Open Markets: FTC’s Proposed Rent-to-Own Settlement Is Toothless
March 30, 2020
Washington, DC – After uncovering a collusive market allocation scheme among three leading rent-to-own operators, the Federal Trade Commission (FTC) proposes to do nothing except require the companies to comply with the law, which is required of all corporations already. The FTC’s proposed settlement could have brought accountability to the industry, but instead it fails to punish the rent-to-own companies for their illegal collusion, and it could encourage corporations nationwide to collude at the expense of consumers, workers, and suppliers.
The rent-to-own industry targets low-income families who typically lack the savings and conventional credit to buy household goods outright. Firms offer contracts that grant the customer ownership if the required weekly or monthly payments are made for the full term of the contract, typically 12 to 24 months.
The FTC found in its investigation that Aaron’s Inc., Buddy Newco, LLC, and Rent-A-Center, Inc. had agreed not to compete against each other in certain locations. Describing the FTC’s findings, Open Markets wrote:
Under this collusive arrangement, for example, Aaron’s would close a store competing with a Buddy’s location, transfer its customers to Buddy’s, and agree not to compete against Buddy’s in that area for three years. Buddy’s would return the favor and close a store for the benefit of an Aaron’s location in another area.
The conduct described is a categorical or per se violation of antitrust law. Instead of treating it as such, the FTC appears to have given the three operators an opportunity to justify their collusion. This raises the question whether the FTC will continue to entertain rationalizations by other colluding corporations.

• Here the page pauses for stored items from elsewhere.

-- ==== Sys2Proof/Machine/Arena.lean ====
section
/-! DEFINITION. The arena (20_memory.md): its regions (R63), its bytes, its little-endian words (R61) and its
canonical form. An access names the number `p` of power-on resets, which picks the reset contents of SRC
and IR (R78). -/

namespace Sys2Proof.Machine

/-- A region of the arena map: base offset and capacity in words (R63). -/
structure Region where
  base : Nat
  words : Nat
deriving DecidableEq, Repr

/-- The end of a region, exclusive. -/
def Region.stop (r : Region) : Nat := r.base + 4 * r.words

/-- IN_L. -/
def regionInL : Region := ⟨0x00000000, 1024⟩
/-- IN_R. -/
def regionInR : Region := ⟨0x00001000, 1024⟩
/-- OUT_L. -/
def regionOutL : Region := ⟨0x00002000, 1024⟩
/-- OUT_R. -/
def regionOutR : Region := ⟨0x00003000, 1024⟩
/-- WORK. -/
def regionWork : Region := ⟨0x00004000, 4096⟩
/-- SRC. -/
def regionSrc : Region := ⟨0x00008000, Config.srcCapWords⟩
/-- IR. -/
def regionIr : Region := ⟨0x00366000, Config.irCapWords⟩

/-- The seven regions (R63). -/
def regions : List Region := [regionInL, regionInR, regionOutL, regionOutR, regionWork, regionSrc, regionIr]

/-- An offset is decoded: it lies inside a region (R63). -/
def decoded (off : Nat) : Bool := regions.any (fun r => decide (r.base ≤ off) && decide (off < r.stop))

/-- The end of the input, output and work regions, which reset and INIT zero (R78, 41_system.md R139). -/
def ioEnd : Nat := 0x00008000

/-! ### Bytes -/

/-- What an unlisted offset holds: 0 in IN_L to WORK, and no written byte in SRC and IR (R78). -/
def Arena.unlisted (a : Nat) : Option Byte := if a < ioEnd then some 0#8 else none

/-- The listed byte at an offset. -/
def Arena.lookup : Arena → Nat → Option Byte
  | [], _ => none
  | c :: m, a => if c.1 = a then some c.2 else Arena.lookup m a

/-- The byte at an offset: the listed one, else the reset contents, which are a free value in SRC and IR. -/
def Arena.byte (p : Nat) (m : Arena) (a : Nat) : Byte :=
  match Arena.lookup m a with
  | some b => b
  | none => (Arena.unlisted a).getD (Config.unwrittenByte p a)

/-- The list with the entry of an offset set, in rising order. -/
def Arena.insert (a : Nat) (b : Byte) : Arena → Arena
  | [] => [(a, b)]
  | c :: m => if a < c.1 then (a, b) :: c :: m else if a = c.1 then (a, b) :: m else c :: Arena.insert a b m

/-- The list without the entry of an offset. -/
def Arena.erase (a : Nat) (m : Arena) : Arena := m.filter (fun c => c.1 != a)

/-- Write one byte. Writing what an unlisted offset holds removes the entry, so the form stays canonical. -/
def Arena.writeByte (m : Arena) (a : Nat) (b : Byte) : Arena :=
  if Arena.unlisted a = some b then Arena.erase a m else Arena.insert a b m

/-! ### Words, little-endian (R61) -/

/-- `MemRead(off, 4)` (00_scope.md R12). -/
def Arena.word (p : Nat) (m : Arena) (off : Nat) : Word :=
  Arena.byte p m (off + 3) ++ (Arena.byte p m (off + 2) ++ (Arena.byte p m (off + 1) ++ Arena.byte p m off))

/-- `MemWrite(off, 4, w)` (00_scope.md R12). -/
def Arena.writeWord (m : Arena) (off : Nat) (w : Word) : Arena :=
  Arena.writeByte (Arena.writeByte (Arena.writeByte (Arena.writeByte m off (w.extractLsb' 0 8)) (off + 1)
    (w.extractLsb' 8 8)) (off + 2) (w.extractLsb' 16 8)) (off + 3) (w.extractLsb' 24 8)

/-- The words of `Span(off, n)` (00_scope.md R12). -/
def Arena.words (p : Nat) (m : Arena) (off n : Nat) : List Word :=
  (List.range n).map (fun i => Arena.word p m (off + 4 * i))

/-- Write consecutive words from an offset up. -/
def Arena.writeWords (m : Arena) (off : Nat) : List Word → Arena
  | [] => m
  | w :: ws => Arena.writeWords (Arena.writeWord m off w) (off + 4) ws

/-- Zero every word of IN_L, IN_R, OUT_L, OUT_R and WORK (41_system.md R139). They lie together below `ioEnd`,
and a zero byte there is an unlisted one. -/
def Arena.clearIo (m : Arena) : Arena := m.filter (fun c => decide (ioEnd ≤ c.1))

/-! ### The canonical form -/

/-- Offsets rise strictly from a lower bound on. -/
def Arena.risingFrom : Nat → Arena → Bool
  | _, [] => true
  | lo, c :: m => decide (lo ≤ c.1) && Arena.risingFrom (c.1 + 1) m

/-- The canonical form: offsets strictly rising, each decoded, and no entry equal to what an unlisted offset
holds. -/
def Arena.wf (m : Arena) : Bool :=
  Arena.risingFrom 0 m && m.all (fun c => decoded c.1 && decide (Arena.unlisted c.1 ≠ some c.2))

end Sys2Proof.Machine
end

The FTC also decided not to challenge an interlocking directorate between Aaron’s and Buddy’s. It found that Brian Kahn, the managing partner of the private equity firm owning Buddy’s, previously sat on the board of Aaron’s. Despite this being a clear antitrust violation, the FTC opted not to include this count in its complaint.
On top of its deficient and incomplete analysis and allegations, the FTC’s proposed settlement is toothless. The settlement hinges on a condition that the companies do not violate the law – again – but does not require admissions of fault, misconduct, or notice to the affected workers and consumers. Plain and simple, the proposed settlement threatens to allow collusion between other business rivals for profit at the expense of workers, consumers, and suppliers.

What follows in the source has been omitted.